Removing offline Nodes

How to remove an offline node from a cluster. For information on nodes with no storage that have been offline for an extended period, peruse the section titled “Automatic decommission of storage less nodes”

Identify the cluster that needs to be managed

[root@pxdev1 ~]# sudo /opt/pwx/bin/pxctl status
Status: PX is operational
Node ID: a56a4821-6f17-474d-b2c0-3e2b01cd0bc3
	IP: 147.75.198.197 
 	Local Storage Pool: 2 pools
	Pool	IO_Priority	Size	Used	Status	Zone	Region
	0	LOW		200 GiB	1.0 GiB	Online	default	default
	1	LOW		120 GiB	1.0 GiB	Online	default	default
	Local Storage Devices: 2 devices
	Device	Path				Media Type		SizLast-Scan
	0:1	/dev/mapper/volume-27dbb728	STORAGE_MEDIUM_SSD	200 GiB		08 Jan 17 05:39 UTC
	1:1	/dev/mapper/volume-0a31ef46	STORAGE_MEDIUM_SSD	120 GiB		08 Jan 17 05:39 UTC
	total					-			320 GiB
Cluster Summary
	Cluster ID: bb4bcf13-d394-11e6-afae-0242ac110002
	Node IP: 147.75.198.197 - Capacity: 2.0 GiB/320 GiB Online (This node)
	Node IP: 10.99.117.129 - Capacity: 1.2 GiB/100 GiB Online
	Node IP: 10.99.119.1 - Capacity: 1.2 GiB/100 GiB Online
Global Storage Pool
	Total Used    	:  4.3 GiB
	Total Capacity	:  520 GiB

List the nodes in the cluster

# sudo /opt/pwx/bin/pxctl cluster list
Cluster ID: bb4bcf13-d394-11e6-afae-0242ac110002
Status: OK

Nodes in the cluster:
ID					DATA IP		CPU		MEM TOTAL	MEM FREE	CONTAINERS	VERSION		STATUS
a56a4821-6f17-474d-b2c0-3e2b01cd0bc3	147.75.198.197	1.629073	8.4 GB		7.9 GB		N/A		1.1.2-c27cf42	Online
2c7d4e55-0c2a-4842-8594-dd5084dce208	10.99.117.129	0.125156	8.4 GB		8.0 GB		N/A		1.1.3-b33d4fa	Online
5de71f19-8ac6-443c-bd83-d3478c485a61	10.99.119.1	0.25		8.4 GB		8.0 GB		N/A		1.1.3-b33d4fa	Online

List the volumes in the cluster

There is one volume in this cluster that is local to the Node 147.75.198.197

# sudo /opt/pwx/bin/pxctl volume list
ID			NAME	SIZE	HA	SHARED	ENCRYPTED	PRIORITSTATUS
845707146523643463	testvol	1 GiB	1	no	no		LOW	up - attached on 147.75.198.197

In this case, there is one volume in the cluster and it is attached to node with IP 147.75.198.97

Identify the node to remove from the cluster

In the example below, Node 147.75.198.197 has been marked offline.

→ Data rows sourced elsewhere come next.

-- ==== Sys2Proof/Machine/Cxl.lean ====
section
/-! DEFINITION. The CXL controller (R391-R408): link, PERST_N, the HDM decoder and the apertures, host accesses and
snoops, the primary mailbox's standard commands, DOE. -/

namespace Sys2Proof.Machine
open Sys2Proof

/-! ## Link (R393, R394) -/

/-- Entries that return to their power-up values under PERST_N (R394). -/
def perstEntries (s : State) : State :=
  let back (s : State) (k : Nat) : State := setReg s k (powerUp k)
  let s := (List.range 64).foldl (fun s q =>
    [Key.queueCpiAddr, Key.queueVector, Key.queueIrqCount, Key.queueIrqUs].foldl (fun s k => back s (k + 256 * q)) s) s
  (List.range 64).foldl (fun s a =>
    [Key.aptObject, Key.aptLength, Key.mbxHostVector].foldl (fun s k => back s (k + 256 * a)) s) s

/-- Channels whose owner or receiver is the host become FREE with EXPIRED set (R418). -/
def perstMail (s : State) : State :=
  (List.range 64).foldl (fun s c => if (chanOf s c).owner = 1 ∨ receiver s c = 1 then freeChan s c true else s) s

/-- A queue PERST_N took: the records its started descriptors still owe are discarded (R394, log 61). -/
def loseQueue (s : State) (q : Nat) : State := setQueue s q { queueOf s q with lost := true }

/-- PERST_N_ASSERT (R394). -/
def execPerstNAssert (t : Nat) (s : State) : Res :=
  .next (if s.pwr.managed ∧ s.pwr.perstN = true then
    let s := atTime s t
    let s := resetCxl { s with pwr := { s.pwr with perstN := false } }
    let s := { s with cxl := { s.cxl with stampAt := s.time } }
    let s := (List.range 64).foldl (fun s q => if enabled s q then loseQueue (disableQueue (abortQueue s q) q) q
      else if draining s q then loseQueue s q else s) s
    markReady (perstMail (perstEntries s))
  else s)

/-- PERST_N_DEASSERT: training begins, where the controller has power: once the root PLL has locked, and in Midnight, where
it is off and controller and PHY are on (R393, R504). -/
def execPerstNDeassert (t : Nat) (s : State) : Res :=
  .next (if s.pwr.managed ∧ s.pwr.perstN = false then
    let s := atTime s t
    let s := { s with pwr := { s.pwr with perstN := true } }
    if domainOn s 1 && (reg s Key.clkPllLocked == 1 || reg s Key.pwrState == 3) then setReg s Key.cxlLinkState 1 else s
  else s)

/-- CXL_LINK_UP: negotiation has ended (R393). -/
def execCxlLinkUp (cxl : Bool) (width speed t : Nat) (s : State) : Res :=
  .next (if reg s Key.cxlLinkState = 1 then
    let s := atTime s t
    let bad := decide (width < 16) || decide (speed < 64)
    let s := setReg (setReg s Key.cxlLinkWidth (width % 256)) Key.cxlLinkSpeed (speed % 256)
    let s := setReg (setReg s Key.cxlLinkState (if cxl then 2 else 3)) Key.cxlLinkDegraded bad.toNat
    markReady (if bad then alm s 0x78 0x0050 (hostData 1 0) else s)
  else s)

/-- PRIMARY_MAILBOX_READY (R394). -/
def execPrimaryMailboxReady (t : Nat) (s : State) : Res :=
  .next (if s.pwr.perstN ∧ 1 ≤ reg s Key.cxlLinkState then
    { (atTime s t) with cxl := { s.cxl with ready := true } } else s)

/-! ## Configuration space and BAR0 (R394, R395) -/

/-- The value of a 32-bit configuration register at a byte offset: device ID and class code as the spec gives them,
what the host wrote, else the standard's (log 7). -/
def configValue (s : State) (r : Nat) : Nat :=
  if r = 0 then 0x4C34 * 65536 + Config.configReset 0 % 65536
  else if r = 8 then 0x120000 * 256 + Config.configReset 8 % 256
  else match s.cxl.config.find? (fun e => e.1 == r) with
    | some e => e.2
    | none => Config.configReset r % 2 ^ 32

/-- CONFIG_REQUEST (R394). -/
def execConfigRequest (r : Nat) (wr : Option Nat) (s : State) : Res :=
  .next (if reg s Key.cxlLinkState = 0 ∨ 4096 ≤ r ∨ r % 4 ≠ 0 then s
    else if !s.cxl.ready then send s (.config 0 true)
    else match wr with
      | none => send s (.config (configValue s r) false)
      | some v =>
        let s := if r = 0 ∨ r = 8 then s
          else { s with cxl := { s.cxl with config := (s.cxl.config.filter (fun e => e.1 != r)) ++ [(r, v % 2 ^ 32)] } }
        send s (.config 0 false))

/-- Where the primary mailbox's registers begin (log 146). -/
def mailboxBase : Nat := 0x40000 + 64 * (Config.mailboxSlot % 900)

/-- Bytes of the mailbox's registers: eight words, then the payload of 4,096 bytes (R406, log 146). -/
def mailboxSpan : Nat := 0x20 + 4096

/-- A BAR0 offset is in the mailbox's registers. -/
def inMailbox (o : Nat) : Bool := decide (mailboxBase ≤ o) && decide (o < mailboxBase + mailboxSpan)

/-- A CXL device or component register stands at the offset. -/
def devDefined (o : Nat) : Bool := inMailbox o || Config.deviceDefined o

/-- The register at the offset is read only: of the mailbox's, capabilities, status and background status. -/
def devReadOnly (o : Nat) : Bool :=
  if inMailbox o then decide (o ∈ [mailboxBase, mailboxBase + 0x10, mailboxBase + 0x14, mailboxBase + 0x18, mailboxBase + 0x1C])
  else Config.deviceReadOnly o

/-- The word at an offset where it has not been written: the mailbox's capabilities give payload size 12, its other
registers are zero (R406, log 146). -/
def devPowerUp (o : Nat) : Nat := if inMailbox o then (if o = mailboxBase then 12 else 0) else Config.deviceRegister o % 2 ^ 32

/-- A word of the CXL device or component registers. -/
def devWord (s : State) (o : Nat) : Nat := Nat.xor (Tab.get 0 s.cxl.regs o) (devPowerUp o)

/-- Changes a word of the CXL device or component registers. -/
def setDev (s : State) (o v : Nat) : State :=
  { s with cxl := { s.cxl with regs := Tab.set 0 s.cxl.regs o (Nat.xor (v % 2 ^ 32) (devPowerUp o)) } }

/-- A word of the MSI-X pending bit array: bit b of word i is vector 32 i + b (R395). -/
def pbaWord (s : State) (i : Nat) : Nat :=
  ((List.range 32).map (fun b => if 32 * i + b ∈ s.cxl.msixDue then 2 ^ b else 0)).sum

/-- A write of a word of the MSI-X table: of a vector's control the mask bit alone is kept, and a pending vector that is
unmasked is sent (R391, R395, log 145). -/
def writeMsix (s : State) (w v : Nat) : State :=
  let x := if w % 4 = 3 then Nat.xor (v % 2) 1 else v % 2 ^ 32
  let s := { s with cxl := { s.cxl with msix := Tab.set 0 s.cxl.msix w x } }
  let n := w / 4
  if w % 4 = 3 ∧ v % 2 = 0 ∧ n ∈ s.cxl.msixDue then
    send { s with cxl := { s.cxl with msixDue := s.cxl.msixDue.filter (fun y => y != n) } } (.msix n)
  else s

/-! ## HDM decoder and apertures (R400-R404) -/

/-- A range of host addresses meets a ring or CPI word of a queue that is enabled or draining. -/
def ringsIn (s : State) (a n : Nat) : Bool :=
  (List.range 64).any (fun q => (enabled s q || draining s q) && (queueRanges s q).any (fun r =>
    decide (r.1 < a + n) && decide (a < r.1 + r.2)))

/-- HDM_COMMIT (R400): refused, it stays uncommitted. -/
def execHdmCommit (base size : Nat) (s : State) : Res :=
  .next (if reg s Key.cxlLinkState ≠ 2 ∨ s.cxl.ready = false then s
    else if ringsIn s base size ∨ size = 0 ∨ 2 ^ 38 < size then
      setReg { s with cxl := { s.cxl with hdm := none, hdmError := true } } Key.cxlHdmBase 0
    else setReg { s with cxl := { s.cxl with hdm := some (base, size), hdmError := false } } Key.cxlHdmBase (base % 2 ^ 64))

/-- HDM_ACCESS (R403, R404, R407): a host access reaches the page's home, at once or when it can (R323, R491); without a
host link it is answered with an error, in FROZEN_FINAL and CONTAINED with poison (R491). -/
def execHdmAccess (addr len : Nat) (wr : Option (List Byte)) (s : State) : Res :=
  .next (match s.cxl.hdm with
    | none => s
    | some (b, z) =>
      if reg s Key.cxlLinkState ≠ 2 ∨ addr < b ∨ b + z < addr + len ∨ len = 0 then s
      else if !hostLinkUp s then send s .hostError
      else hostAccess s { off := addr - b, len := len, wr := wr })

/-- H2D_SNOOP: RspIHitI (R405). -/
def execH2dSnoop (addr : Nat) (s : State) : Res := .next (if reg s Key.cxlLinkState = 2 ∧ addr < 2 ^ 64 then send s .snoopResp else s)

/-- R402: result of a bind of aperture `a`, 0 when it is accepted, and the state. -/
def bindApt (s : State) (a : Nat) : Nat × State :=
  let x := Tab.get {} s.cxl.apts a
  let h := reg s (Key.aptObject + 256 * a)
  let n := reg s (Key.aptLength + 256 * a)
  let o := objOf s (hObj h)
  if !o.spans (hOff h) n || hOff h % 65536 != 0 || n % 65536 != 0 || n == 0 || decide (2 ^ 32 < n) || o.scope != 0 ||
      o.backing != 0 || o.undeclaring.isSome || isArea s o.num then (0x04, s)
  else if x.state ≠ .unbound ∨ reg s Key.cxlLinkState ≠ 2 then (0x07, s)
  else (0, { s with cxl := { s.cxl with apts := Tab.set {} s.cxl.apts a { state := .bound, obj := o.num, off := hOff h, len := n } } })

/-- The lines of an aperture that the host may hold are back-invalidated, if the link carries the snoops (R402, R407). -/
def snoopApt (s : State) (a : Nat) : State :=
  if hostLinkUp s then
    sendAll s ((s.cxl.filter.filter (fun l => l.apt == a)).map (fun l => .biSnoop true (l.apt * 2 ^ 26 + l.line)))
  else s

/-- The snoops of unbinds that had no link to go by follow (R402, R407). -/
def resumeSnoops (s : State) : State :=
  (s.cxl.apts.filter (fun e => decide (e.2.state = .unbinding))).foldl (fun s e => snoopApt s e.1) s

/-- R402: an unbind of aperture `a`. -/
def unbindApt (s : State) (a : Nat) : Nat × State :=
  let x := Tab.get {} s.cxl.apts a
  let used := (List.range 64).any (fun q => (enabled s q || draining s q) &&
    (let y := queueOf s q
     let b := y.hdmBase + a * 2 ^ 32
     (List.zip [y.ringApt, y.complApt, y.cpiApt] (queueRanges s q)).any (fun r =>
       r.1 && decide (b ≤ r.2.1) && decide (r.2.1 < b + 2 ^ 32))))
  if x.state ≠ .bound then (0, s)
  else if used then (0x07, s)
  else
    let s := snoopApt s a
    let y : Aperture := if !s.cxl.filter.any (fun l => l.apt == a) then {} else { x with state := .unbinding }
    (0, { s with cxl := { s.cxl with apts := Tab.set {} s.cxl.apts a y } })

/-- UNBIND_COMPLETE: the last host-held line is back (R402). -/
def execUnbindComplete (a : Nat) (s : State) : Res :=
  .next (if (Tab.get {} s.cxl.apts a).state = .unbinding ∧ hostLinkUp s = true then
    markReady { s with cxl := { s.cxl with apts := Tab.set {} s.cxl.apts a {}, filter := s.cxl.filter.filter (fun l => l.apt != a) } }
  else s)

/-! ## The primary mailbox (R406) -/

/-- The primary mailbox executes a command. -/
def primary (s : State) (go : State → State) : State :=
  if 2 ≤ reg s Key.cxlLinkState ∧ s.cxl.ready = true then go s else s

/-- The host's timestamp as it has run on since it was set (R406). -/
def stampBytes (s : State) : List Byte := leBytes 8 (s.cxl.stamp + (s.time - s.cxl.stampAt))

/-- Sets the host's timestamp. -/
def setStamp (s : State) (v : Nat) : State := { s with cxl := { s.cxl with stamp := v % 2 ^ 64, stampAt := s.time } }

/-- GET_TIMESTAMP. -/
def execGetTimestamp (t : Nat) (s : State) : Res :=
  .next (primary s (fun s =>
    let s := atTime s t
    send s (.mailbox 0 (stampBytes s))))

/-- SET_TIMESTAMP. -/
def execSetTimestamp (v t : Nat) (s : State) : Res :=
  .next (primary s (fun s =>
    send (setStamp (atTime s t) v) (.mailbox 0 [])))

/-- The command effects log: opcode and effects of each command (R406; bit positions of CXL 3.1, log 51). -/
def effectsLog : List Byte :=
  leBytes 4 0x0300 ++ leBytes 4 (0x0301 + 8 * 65536) ++ leBytes 4 0x0400 ++ leBytes 4 0x0401 ++ leBytes 4 (0xC000 + 0x3E * 65536)

/-- The identifier of the command effects log (CXL 3.1, log 51). -/
def effectsUuid : List Byte := beBytes 16 0x0DA9C0B5BF414B788F7996B1623B3F17

/-- The list of the logs (R406). -/
def logsList : List Byte := leBytes 2 1 ++ leBytes 6 0 ++ effectsUuid ++ leBytes 4 effectsLog.length

/-- GET_SUPPORTED_LOGS. -/
def execGetSupportedLogs (s : State) : Res := .next (primary s (fun s => send s (.mailbox 0 logsList)))

/-- A part of the command effects log: return code and bytes; beyond its end: Invalid Input (log 51). -/
def logPart (off len : Nat) : Nat × List Byte :=
  if off + len ≤ effectsLog.length then (0, (effectsLog.drop off).take len) else (2, [])

/-- GET_LOG of the command effects log. -/
def execGetLog (off len : Nat) (s : State) : Res :=
  .next (primary s (fun s => send s (.mailbox (logPart off len).1 (logPart off len).2)))

/-! ## DOE (R408) -/

/-- The protocols of the DOE mailbox: vendor and type (log 51). -/
def doeProtocol (i : Nat) : Nat × Nat :=
  match i with
  | 0 => (0x0001, 0)
  | 1 => (0x0001, 1)
  | 2 => (0x0001, 2)
  | 3 => (0x1E98, 2)
  | _ => (0xFFFF, 0)

/-- DOE_DISCOVERY. -/
def execDoeDiscovery (i : Nat) (s : State) : Res :=
  .next (primary s (fun s =>
    let p := doeProtocol i
    send s (.doe (leBytes 2 p.1 ++ leBytes 1 p.2 ++ leBytes 1 (if i < 3 then i + 1 else 0)))))

/-- A latency or bandwidth structure of the CDAT: data type, base unit, entry (log 51). -/
def dslbis (ty unit v : Nat) : List Byte :=
  leBytes 1 1 ++ leBytes 1 0 ++ leBytes 2 24 ++ leBytes 1 0 ++ leBytes 1 0 ++ leBytes 1 ty ++ leBytes 1 0 ++ leBytes 8 unit ++
  leBytes 2 v ++ leBytes 6 0

/-- The structures of the CDAT (R408): one range of 256 GiB, 150 ns, 128,000 MB/s (log 51). -/
def cdatEntries : List (List Byte) := [
  leBytes 1 0 ++ leBytes 1 0 ++ leBytes 2 24 ++ leBytes 4 0 ++ leBytes 8 0 ++ leBytes 8 (2 ^ 38),
  dslbis 1 1000 150, dslbis 2 1000 150, dslbis 4 1000 128, dslbis 5 1000 128]

/-- The CDAT header: length, revision, checksum, sequence. -/
def cdatHeader : List Byte :=
  let body := cdatEntries.flatten
  let h := leBytes 4 (16 + body.length) ++ leBytes 1 1
  let sum := ((h ++ body).map BitVec.toNat).sum
  h ++ leBytes 1 (256 - sum % 256) ++ leBytes 6 0 ++ leBytes 4 0

/-- CXL_TABLE_ACCESS: one entry of the CDAT with the handle of the next. -/
def execCxlTableAccess (entry : Nat) (s : State) : Res :=
  .next (primary s (fun s =>
    let es := cdatHeader :: cdatEntries
    match es[entry]? with
    | some e => send s (.doe (leBytes 2 0 ++ leBytes 2 (if entry + 1 < es.length then entry + 1 else 0xFFFF) ++ e))
    | none => s))

end Sys2Proof.Machine
end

# sudo /opt/pwx/bin/pxctl cluster list
Cluster ID: bb4bcf13-d394-11e6-afae-0242ac110002
Status: OK

Nodes in the cluster:
ID					DATA IP		CPU		MEM TOTAL	MEM FREE	CONTAINERS	VERSION		STATUS
2c7d4e55-0c2a-4842-8594-dd5084dce208	10.99.117.129	5.506884	8.4 GB	8.0 GB		N/A		1.1.3-b33d4fa	Online
5de71f19-8ac6-443c-bd83-d3478c485a61	10.99.119.1	0.25		8.4 GB	8.0 GB		N/A		1.1.3-b33d4fa	Online
a56a4821-6f17-474d-b2c0-3e2b01cd0bc3	147.75.198.197	-		-	N/A		1.1.2-c27cf42	Offline

Attach and Detach the volume in one of the surviving nodes

# sudo /opt/pwx/bin/pxctl host attach 845707146523643463
Volume successfully attached at: /dev/pxd/pxd845707146523643463
# sudo /opt/pwx/bin/pxctl host detach 845707146523643463
Volume successfully detached

Delete the local volume that belonged to the offline node

# sudo /opt/pwx/bin/pxctl volume delete 845707146523643463
Volume 845707146523643463 successfully deleted.

Delete the node that is offline

# sudo /opt/pwx/bin/pxctl cluster delete a56a4821-6f17-474d-b2c0-3e2b01cd0bc3
Node a56a4821-6f17-474d-b2c0-3e2b01cd0bc3 successfully deleted.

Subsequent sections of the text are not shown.